You are viewing a plain text version of this content. The canonical link for it is here.
Posted to common-issues@hadoop.apache.org by "Tom White (JIRA)" <ji...@apache.org> on 2013/01/17 17:16:18 UTC

[jira] [Updated] (HADOOP-9220) Unnecessary transition to standby in ActiveStandbyElector

     [ https://issues.apache.org/jira/browse/HADOOP-9220?page=com.atlassian.jira.plugin.system.issuetabpanels:all-tabpanel ]

Tom White updated HADOOP-9220:
------------------------------

    Attachment: HADOOP-9220.patch

The reason for this behaviour is because there can be multiple watchers registered for a given ZK client in ActiveStandbyElector. (The monitorLockNodeAsync() method creates a new watcher object for the existing ZK client.) 

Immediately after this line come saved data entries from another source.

/-- WINDOW (R298, R330, R336, R464). -/
def windowBody (d : Device) : Device :=
  match d.takeRecord rtWindow, d.load.hdr with
  | some (body, d), some h =>
    let bays := windowBays body
    if bays.isEmpty || bays.any (fun b => decide (if h.absolute then 112 ≤ b else 104 ≤ b)) then d.loadAbort abRecord
    else if bays.any fun b => d.windowBusy h.absolute b then (d.raise .cfg cCfgPrBusy).loadAbort abBusy
    else
      let phys := bays.map fun b => if h.absolute then b else (d.physOf (Fin.ofNat 104 b)).val
      let d := d.setLoad { d.load with window := some phys }
      (phys.foldl (fun (d : Device) (p : Nat) =>
        let pb := Fin.ofNat 112 p
        let pg := PageRef.pbay pb
        -- A bay of the pool that was switched off is switched on for the stream that names it (R464).
        let d := if sget (fun _ => false) d.bayOff p then
            { d.newEpoch pg with bayOff := sset (fun _ => false) d.bayOff p false } else d
        let d := (d.raise pg fPbayBayCfgStateInPr).lower pg fPbayHingeStatusDrowsyGated
        if d.bayShutter pb = shutterOpen then d.put pg fPbayShutterState shutterClosing
        else if d.bayShutter pb = shutterClosed then d.windowShut pb
        else d) d).loadStep
  | _, _ => d

/-! ### The frame write port (R315) -/

/-- The migration of a row. -/
def Device.mig (d : Device) (r : Nat) : Option MigSt := sget (fun _ => none) d.migs r

def Device.setMig (d : Device) (r : Nat) (m : Option MigSt) : Device := { d with migs := sset (fun _ => none) d.migs r m }

def Device.migPhase (d : Device) (r : Nat) : Nat := d.rd .repair fRepairMigStatePhase r
def Device.migSource (d : Device) (r : Nat) : Fin 112 := Fin.ofNat 112 (d.rd .repair fRepairMigStateSource r)
def Device.migTarget (d : Device) (r : Nat) : Fin 112 := Fin.ofNat 112 (d.rd .repair fRepairMigStateTarget r)

def Device.testOf (d : Device) (pb : Fin 112) : Option TestFor := sget (fun _ => none) d.tests pb.val


/-- Frames of a clone: types 0, 2, 3 and 4, then the rows of the memories (R286, R359). -/
def cloneFrames : Nat := 9680

/-- The migration of a row has a frame at the frame write port: its clone is under way. -/
def Device.cloning (d : Device) (r : Nat) : Bool :=
  match d.mig r with
  | some m => d.migPhase r == 1 && (d.testOf (d.migTarget r)).isNone && decide (m.cloned < cloneFrames)
  | none => false

/-- What stands at the frame write port: a frame of the load sequencer, requester 0, if it has one, and of each migration that clones,
requester 1 + row. PRIO is 0 for every one. -/
def Device.portAsks (d : Device) (load : Bool) : List Asking :=
  (if load then [{ id := 0, rank := 0, since := d.cfgTime }] else []) ++
    (List.range 8).filterMap fun r => if d.cloning r then (d.mig r).map fun m => { id := r + 1, rank := 0, since := m.since } else none

/-- The port has granted a frame to a requester. A requester that has another frame ready keeps the grant up to BURST_LIMIT frames
(DESIGN CHOICE, entry 82). -/
def Device.portGranted (d : Device) (id : Nat) : Device :=
  let d := { d with cfgArb := d.cfgArb.granted (d.eff .cfg fCfgCfgArbBurstLimit) id true, cfgTime := d.cfgTime + 1 }
  if id = 0 then d
  else
    match d.mig (id - 1) with
    | some m => (d.setMig (id - 1) (some { m with cloned := m.cloned + 1, since := d.cfgTime })).signal (.cloneFrame (id - 1) m.cloned)
    | none => d

/-- The port grants frames until requester `who` has had its next one: the frames of migrations that come before it are cloned. -/
def Device.portFor : Nat → Bool → Nat → Device → Device
  | 0, _, _, d => d
  | fuel + 1, load, who, d =>
    match d.cfgArb.pick (d.eff .cfg fCfgCfgArbBurstLimit) (d.eff .cfg fCfgCfgArbArbN) (d.portAsks load) with
    | none => d
    | some id =>
      let d := d.portGranted id
      if id = who then d else Device.portFor fuel load who d

/-- At most so many frames of others come before one: nine requesters, each grant of BURST_LIMIT frames, an aged grant every ARB_N
(R194). -/
def Device.portBound (d : Device) : Nat :=
  9 * (d.eff .cfg fCfgCfgArbArbN + 1) * (d.eff .cfg fCfgCfgArbBurstLimit + 1)

/-- The load sequencer writes a frame. -/
def Device.loadPort (d : Device) : Device := Device.portFor d.portBound true 0 d

/-! ### Frames (R287, R300, R301, R332) -/

/-- The physical bay of a frame address of types 0 to 4. -/
def Device.frameBay (d : Device) (h : StreamHdr) (a : FrameAddr) : Fin 112 :=
  if h.absolute then Fin.ofNat 112 a.bay else d.physOf (Fin.ofNat 104 a.bay)

/-- The bay of a frame that a load has written (R297, R344). -/
def Device.bayWritten (d : Device) (h : StreamHdr) (pb : Fin 112) : Device :=
  let d := d.put (.pbay pb) fPbayBayCfgStateSealed (if h.cls = 2 then 1 else 0)
  if d.load.written.contains pb.val then d
  else (d.clearDegraded pb).setLoad { d.load with written := d.load.written ++ [pb.val] }

/-- The TCM frame of a core: sealing and clearing (R416, R417). -/
def Device.tcmFrame (d : Device) (h : StreamHdr) (a : FrameAddr) (data : List DWord) : Device :=
  let c := a.major / 2
  let pg := PageRef.tcore (Fin.ofNat 2 c)
  let d := if h.cls = 2 then d.raise pg fTcoreCoreStatusSealed
    else if d.flag pg fTcoreCoreStatusSealed then (d.clearTcm c).lower pg fTcoreCoreStatusSealed else d
  d.writeTcmFrame a.major a.minor data

/-- What writing the next frame comes to. -/
inductive FrameVerdict where
  /-- The bay's shutter is not CLOSED yet (R331). -/
  | wait
  | abort (reason : Nat)
  | written
  deriving DecidableEq, Repr

/-- Write one frame at the current address, and advance it (R300, R331, R332). -/
def Device.putFrame (d : Device) (h : StreamHdr) (data : List DWord) (ess : DWord) : FrameVerdict × Device :=
  match d.load.addr with
  | none => (.abort abAddr, d)
  | some bits =>
    let a := frameAddrOf bits
    let l := d.load
    let done (d : Device) : FrameVerdict × Device :=
      let d := d.loadPort
      (.written, (d.put .cfg fCfgFramesWrittenFrames (d.rd .cfg fCfgFramesWrittenFrames + 1)).setLoad { d.load with
        addr := a.next.map (·.bits), last := some (data, ess), crc := crcFrame l.crc data, frames := l.frames + 1
        caught := if l.watch.contains bits then l.caught ++ [(bits, data, ess)] else l.caught })
    if a.typ = 4 ∧ a.major = shadowMajor then (.abort abOutside, d)
    else if a.exists_ h.absolute = false then (.abort abAddr, d)
    else if a.typ = 5 then
      if d.flag (.tcore (Fin.ofNat 2 (a.major / 2))) fTcoreCoreCtrlHold then done (d.tcmFrame h a data)
      else (.abort abCore, d)
    else
      let pb := d.frameBay h a
      match l.window with
      | some w =>
        if !w.contains pb.val then (.abort abOutside, d)
        else if d.bayShutter pb ≠ shutterClosed then (.wait, d)
        else done ((d.bayWritten h pb).writeFrame pb a.typ a.major a.minor data ess)
      | none => done ((d.bayWritten h pb).writeFrame pb a.typ a.major a.minor data ess)

/-- Abort for a frame: outside its window, PR_WINDOW is set as well (R332). -/
def Device.frameAbort (d : Device) (reason : Nat) : Device :=
  let d := if reason = abOutside ∧ d.load.kind = 1 then d.raise .cfg cCfgPrWindow else d
  d.loadAbort reason

/-- Write the frames of the FRAME_DATA record under way that have been verified. -/
def Device.frameRun : Nat → StreamHdr → Device → Device
  | 0, _, d => d
  | fuel + 1, h, d =>
    let l := d.load
    let n := l.frameBytes
    if l.framesLeft = 0 ∨ l.body.length < n then d
    else
      let ess : DWord := if l.essMode = 1 then BitVec.allOnes 64
        else if l.essMode = 2 then BitVec.ofNat 64 (natLE ((l.body.drop 512).take 8)) else 0
      match d.putFrame h (frameWords (l.body.take 512)) ess with
      | (.wait, _) => d
      | (.abort r, _) => d.frameAbort r
      | (.written, d) =>
        let l := d.load
        Device.frameRun fuel h (d.setLoad { l with body := l.body.drop n, used := l.used + n, framesLeft := l.framesLeft - 1 })
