-- ==== Sys2Proof/Machine/Scrub.lean ====
section
/-! DEFINITION. The scrubber (R337 to R349, R101): passes, what it does with an error, the golden list, its three copies, and
the upsets that test it. -/

namespace Sys2Proof.Machine

open Sys2Proof

/-! ### When it runs (R338) -/

/-- The scrubber may read: its mode, ENABLE, and no abort under way or done (R48, R338). -/
def Device.scrubRuns (d : Device) : Bool :=
  (d.mode == mService || d.mode == mDrowse || d.mode == mQuiesced) && d.flag .scrub hdrEnable &&
    d.rd .scrub hdrAbortState == 0

/-- SCRUB_STATUS.STATE: 0 OFF, 1 IDLE, 2 RUNNING, 3 GAP, 4 STOPPED. -/
def Device.scrubState (d : Device) : Nat :=
  if d.mode = mDormant ∨ d.mode = mDoorway then 0
  else if d.mode = mLoad ∨ d.mode = mStartup then 1
  else if d.scrubRuns = false then 4
  else if d.scrubAt.isSome then 2 else 3

/-- The first frame of a pass (R339). -/
def passFirst : Nat := 0

/-- A new pass begins. -/
def Device.passBegin (d : Device) : Device := { d with scrubAt := some passFirst }

/-- PASS_START: the gap after a pass is over (R339). -/
def passStartBody (d : Device) : Device := if d.scrubRuns ∧ d.scrubAt.isNone then d.passBegin else d

/-- A pass skips this physical bay (R18, R339). -/
def Device.scrubSkips (d : Device) (pb : Fin 112) : Bool :=
  let pg := PageRef.pbay pb
  d.flag pg fPbayBayCfgStateInPr || d.flag pg fPbayBayCfgStateHeld || sget (fun _ => false) d.bayOff pb.val ||
    d.flag pg fPbayHealthFailed || d.steerCode pb.val == 15 || (d.migPhase (pb.val / 14) == 3 && d.migSource (pb.val / 14) == pb) ||
    -- R18: coded 0xE are the spare of a migration until the cut, and the source from then until it has been retired.
    d.steerCode pb.val == 14

/-- The next frame after `a` in a pass, whatever is skipped (R339): types 0 to 4 of a bay, then the next bay. -/
def passNext (a : FrameAddr) : Option FrameAddr :=
  if a.minor + 1 < minorsOf a.typ a.major then some { a with minor := a.minor + 1 }
  else if a.typ < 2 ∧ 0 < minorsOf a.typ (a.major + 1) then some { a with major := a.major + 1, minor := 0 }
  else if a.typ < 4 then some { a with typ := a.typ + 1, major := 0, minor := 0 }
  else if a.bay < 111 then some { bay := a.bay + 1, typ := 0, major := 0, minor := 0 }
  else none

/-- The first frame at or after `a` of a bay that is not skipped. -/
def Device.scrubFrom : Nat → Device → FrameAddr → Option FrameAddr
  | 0, _, _ => none
  | fuel + 1, d, a =>
    if d.scrubSkips (Fin.ofNat 112 a.bay) then
      if a.bay < 111 then Device.scrubFrom fuel d { bay := a.bay + 1, typ := 0, major := 0, minor := 0 } else none
    else some a

/-! ### Reports (R342, R343, R345, R349) -/

/-- The first-event log: `kind` 1 essential corrected, 2 uncorrectable, 3 stuck. -/
def Device.scrubLog (d : Device) (kind : Nat) (a : FrameAddr) (word : Nat) (w : BitVec 73) : Device :=
  if d.flag .scrub fScrubErrLog0Valid then d
  else
    let sp := cfgSyndrome w
    let d := ((d.put .scrub fScrubErrLog0Kind kind).put .scrub fScrubErrLog0Pbay a.bay).put .scrub fScrubErrLog1Frame a.bits
    let d := (d.put .scrub fScrubErrLog2Word word).put .scrub fScrubErrLog2Syndrome sp.1
    (d.put .scrub fScrubErrLog2Parity sp.2.toNat).raise .scrub fScrubErrLog0Valid

/-- A frame of a bay that carries a logical bay enters the golden list (R345). -/
def Device.goldenEnter (d : Device) (a : FrameAddr) : Device :=
  match d.logicalOf (Fin.ofNat 112 a.bay) with
  | none => d
  | some n =>
    let g := ({ a with bay := n.val } : FrameAddr).bits
    if d.golden.contains g then d
    else if 64 ≤ d.golden.length then d.raise .scrub cScrubGoldenFull
    else ({ d with golden := d.golden ++ [g], goldenPop := d.goldenPop ++ [g] }).raise .scrub cScrubGoldenRequest

/-- An uncorrectable word (R342, R344). -/
def Device.scrubBad (d : Device) (a : FrameAddr) (word : Nat) (w : BitVec 73) : Device :=
  let pg := PageRef.pbay (Fin.ofNat 112 a.bay)
  let d := if d.flag pg fPbayBayCfgStateDegraded then d else d.signal (.degraded a.bay)
  let d := (d.raise pg fPbayBayCfgStateDegraded).count pg 2
  let d := (d.raise pg cPbayScrubDegraded).raise .scrub cScrubEssUncorrectable
  (d.scrubLog 2 a word w).goldenEnter a

/-- Rewrite a word in place and read it again: one that still shows an error is stuck (R343). -/
def Device.scrubRewrite (d : Device) (a : FrameAddr) (word key : Nat) (v : BitVec 73) : Device :=
  let pg := PageRef.pbay (Fin.ofNat 112 a.bay)
  let d := d.cfgWrite key v
  let d := d.wordChanged (Fin.ofNat 112 a.bay)
  let w := d.cfgRead key
  if cfgVerdict w = .good then d
  else
    let d := { d with stuckSeen := sset (fun _ => false) d.stuckSeen key true }
    ((d.count pg 3).raise pg cPbayScrubStuck).scrubLog 3 a word w

/-- A single error, corrected in place (R342). -/
def Device.scrubFixWord (d : Device) (a : FrameAddr) (word key : Nat) (w : BitVec 73) : Device :=
  let pg := PageRef.pbay (Fin.ofNat 112 a.bay)
  let v := cfgFix w
  let d := d.count pg 0
  let d := if v.getLsbD 64 then
      ((d.count pg 1).raise pg cPbayScrubEssFixed |>.raise .scrub cScrubEssCorrected).scrubLog 1 a word w
    else d
  d.scrubRewrite a word key v

/-- The scrubber leaves a word of a marked pane alone (R340): logical column `k` of a frame of minors 0 to 31. -/
def Device.scrubExcludes (d : Device) (pb : Fin 112) (major minor k : Nat) : Bool :=
  decide (minor < 32) && k % 2 == 1 &&
    (let i := 96 * (k / 2) + major
     (sget (fun _ => (0 : DWord)) d.exclMap (pb.val * 64 + i / 64)).getLsbD (i % 64))

/-- One word of a frame of types 0, 2, 3 and 4 (R342). -/
def Device.scrubWord (d : Device) (a : FrameAddr) (word key : Nat) : Device :=
  let w := d.cfgRead key
  match cfgVerdict w with
  | .good => d
  | .corrected => d.scrubFixWord a word key w
  | .bad => d.scrubBad a word w

/-- One frame of types 0, 2, 3 and 4, its bypassed columns included (R342). -/
def Device.scrubWords (d : Device) (a : FrameAddr) : Device :=
  let pb := Fin.ofNat 112 a.bay
  let d := (List.range 64).foldl (fun (d : Device) (k : Nat) =>
    if a.typ = 0 ∧ d.scrubExcludes pb a.major a.minor k = true then d
    else d.scrubWord a k (cfgKey pb.val a.typ a.major a.minor (d.colOf pb a.typ k))) d
  if a.typ ≠ 0 then d
  else (List.range 66).foldl (fun (d : Device) (c : Nat) =>
    let key := cfgKey pb.val 0 a.major a.minor c
    if d.bypassedCol pb c && cfgVerdict (d.cfgRead key) != .good then (d.cfgWrite key 0).count .scrub 3 else d) d

/-- The family in which a memory is scrubbed: ECC with ECC_EN and a 512x72 port, else as its port A (R83, R101). -/
def memFamily (c : BramCfg) : Family :=
  if familyOf c c.a.shape = .ecc ∨ familyOf c c.b.shape = .ecc then .ecc else familyOf c c.a.shape

/-- One row of a memory (R101): a single error of the ECC family is corrected and written back, a parity error reported. -/
def Device.scrubRow (d : Device) (pb : Fin 112) (m r : Nat) : Device :=
  let c := d.memCfg pb m
  let row := d.row pb m r
  match memFamily c with
  | .ecc =>
    match eccVerdict row with
    | .good => d
    | .corrected => ((d.memError pb m r 1 2 0 (syndromeByte row)).setRow pb m r (eccFix row)).dropWriteback pb m r
    | .bad => d.memError pb m r 3 2 0 (syndromeByte row)
  | f =>
    let checked := f == .narrow || c.parityEn
    let errs := if checked then (List.range 8).filter fun k => parityBad f row k else []
    if errs.isEmpty then d else d.memError pb m r 2 2 (errs.foldl (fun s k => s + 2 ^ k) 0) 0

/-- The rows that begin in a content frame. -/
def rowsBegun (minor : Nat) : List Nat := (List.range 512).filter fun r => 72 * r / 4096 == minor

/-- One frame of a pass. -/
def Device.scrubAddr (d : Device) (a : FrameAddr) : Device :=
  if a.typ = 1 then
    (rowsBegun a.minor).foldl (fun (d : Device) (r : Nat) => d.scrubRow (Fin.ofNat 112 a.bay) a.major r) d
  else d.scrubWords a

/-- A pass has ended (R339). How long it took is a free value: the model keeps no time. -/
def Device.passEnd (d : Device) : Device :=
  let d := { d with scrubAt := none, free := d.free + 1 }
  let d := (d.put .scrub fScrubPassCountPasses (d.rd .scrub fScrubPassCountPasses + 1)).count .scrub 0
  (d.put .scrub fScrubLastPassTime (Config.freeWord d.free).toNat).raise .scrub cScrubPassDone

/-- SCRUB_FRAME: the next frame of the pass (R339 to R343). -/
def scrubFrameBody (d : Device) : Device :=
  if d.scrubRuns = false then d
  else
    match d.scrubAt with
    | none => d
    | some p =>
      match Device.scrubFrom 113 d (frameAddrOf p) with
      | none => d.passEnd
      | some a =>
        let d := (d.put .scrub fScrubScrubStatusBay a.bay).scrubAddr a
        match passNext a with
        | none => d.passEnd
        | some n => { d with scrubAt := some n.bits }

/-- PAGE_CTRL.ENABLE of the SCRUB page has been written: 0 stops at the frame boundary, 1 begins a new pass (R338). -/
def Device.scrubEnabled (d : Device) (en : Bool) : Device :=
  if en then (if d.scrubRuns then d.passBegin else d) else { d with scrubAt := none }

/-! ### Golden writes (R346) -/

/-- Write one listed frame in place, and take its entry away; the last of a bay clears DEGRADED (R344, R346). -/
def Device.goldenWrite (d : Device) (g : Nat) (data : List DWord) (ess : DWord) : Device :=
  let a := frameAddrOf g
  let n := Fin.ofNat 104 a.bay
  let pb := d.physOf n
  let d := d.writeFrame pb a.typ a.major a.minor data ess
  let d := (d.applySettings pb).hingeCheck d [pb.val]
  let d := { d with golden := d.golden.erase g }.count .scrub 2
  if (d.goldenOf n.val).isEmpty then d.lower (.pbay pb) fPbayBayCfgStateDegraded else d

/-! ### The three copies (R347) -/

/-- VOTE_FIX: copy `c` dissents. -/
def voteFixBody (c : Fin 3) (d : Device) : Device :=
  (((d.put .scrub fScrubVoteStatusDissent (2 ^ c.val)).raise .scrub cScrubVoteFix)).count .scrub 1

/-- The exclusion maps as the bay-control frames hold them, with correction. -/
def Device.rebuildMaps (d : Device) : Device :=
  (List.finRange 112).foldl (fun (d : Device) (pb : Fin 112) =>
    (List.zip (List.range 48) (d.storedFrame pb 4 0 3)).foldl (fun (d : Device) (e : Nat × BitVec 73) =>
      { d with exclMap := sset (fun _ => 0) d.exclMap (pb.val * 64 + e.1) (dataOf (cfgFix e.2)) }) d) d

/-- VOTE_LOST: the pass ends, settings reload, maps are rebuilt, the list is emptied, a new pass begins. -/
def voteLostBody (d : Device) : Device :=
  let d := (d.put .scrub fScrubVoteStatusDissent 7).raise .scrub cScrubVoteLost
  let d := (d.put .scrub fScrubScrubCtrlPassGap 0).put .scrub hdrEnable 1
  let d := ((d.put .scrub fScrubInjectAddrFrame 0).put .scrub fScrubInjectWord 0).put .scrub fScrubInjectBit 0
  let d := { d.rebuildMaps with golden := [], scrubAt := none }
  if d.scrubRuns then d.passBegin else d

/-! ### Upsets of configuration words (R349, R367) -/

/-- Flip one stored bit; the settings follow. -/
def Device.flipCfg (d : Device) (pb : Fin 112) (key bit : Nat) : Device :=
  let d := { d with cfgMem := sset cfgDflt d.cfgMem key (d.cfgRead key ^^^ BitVec.ofNat 73 (2 ^ bit)) }
  d.wordChanged pb

/-- A frame address that names stored words of types 0, 2, 3 or 4 of a physical bay. -/
def storedAddr (a : FrameAddr) : Bool :=
  a.exists_ true && (a.typ == 0 || a.typ == 2 || a.typ == 3 || a.typ == 4) && a.major != shadowMajor

/-- INJECT.GO: one bit of the word that INJECT_ADDR and INJECT name, without changing the check bits (R349). -/
def Device.injectGo (d : Device) : Device :=
  let a := frameAddrOf (d.rd .scrub fScrubInjectAddrFrame)
  let pb := Fin.ofNat 112 a.bay
  if storedAddr a && d.fabricOn then
    d.flipCfg pb (cfgKey pb.val a.typ a.major a.minor (d.colOf pb a.typ (d.rd .scrub fScrubInjectWord)))
      (d.rd .scrub fScrubInjectBit)
  else d

/-- CONFIG_UPSET: a bit of the word in physical column `col` of a stored frame of bay `pb` (R367). -/
def configUpsetBody (pb : Fin 112) (addr : Word) (col : Fin 66) (bit : Fin 73) (d : Device) : Device :=
  let a := { frameAddrOf addr.toNat with bay := pb.val }
  if storedAddr a && d.fabricOn && (a.typ == 0 || decide (col.val < 64)) then
    d.flipCfg pb (cfgKey pb.val a.typ a.major a.minor col.val) bit.val
  else d

end Sys2Proof.Machine
end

This can cause multiple invocations of joinElectionInternal() for a single watch event, each of which will make a call to create the lock znode. The first call will cause the a transition to active, while subsequent ones will cause a transition to standby (in the isNodeExists clause of the  processResult() method). In a manual failover scenario the node will still transition to active again, since the other node has ceded from the election for 10s, but it's still an unnecessary transition that could be eliminated.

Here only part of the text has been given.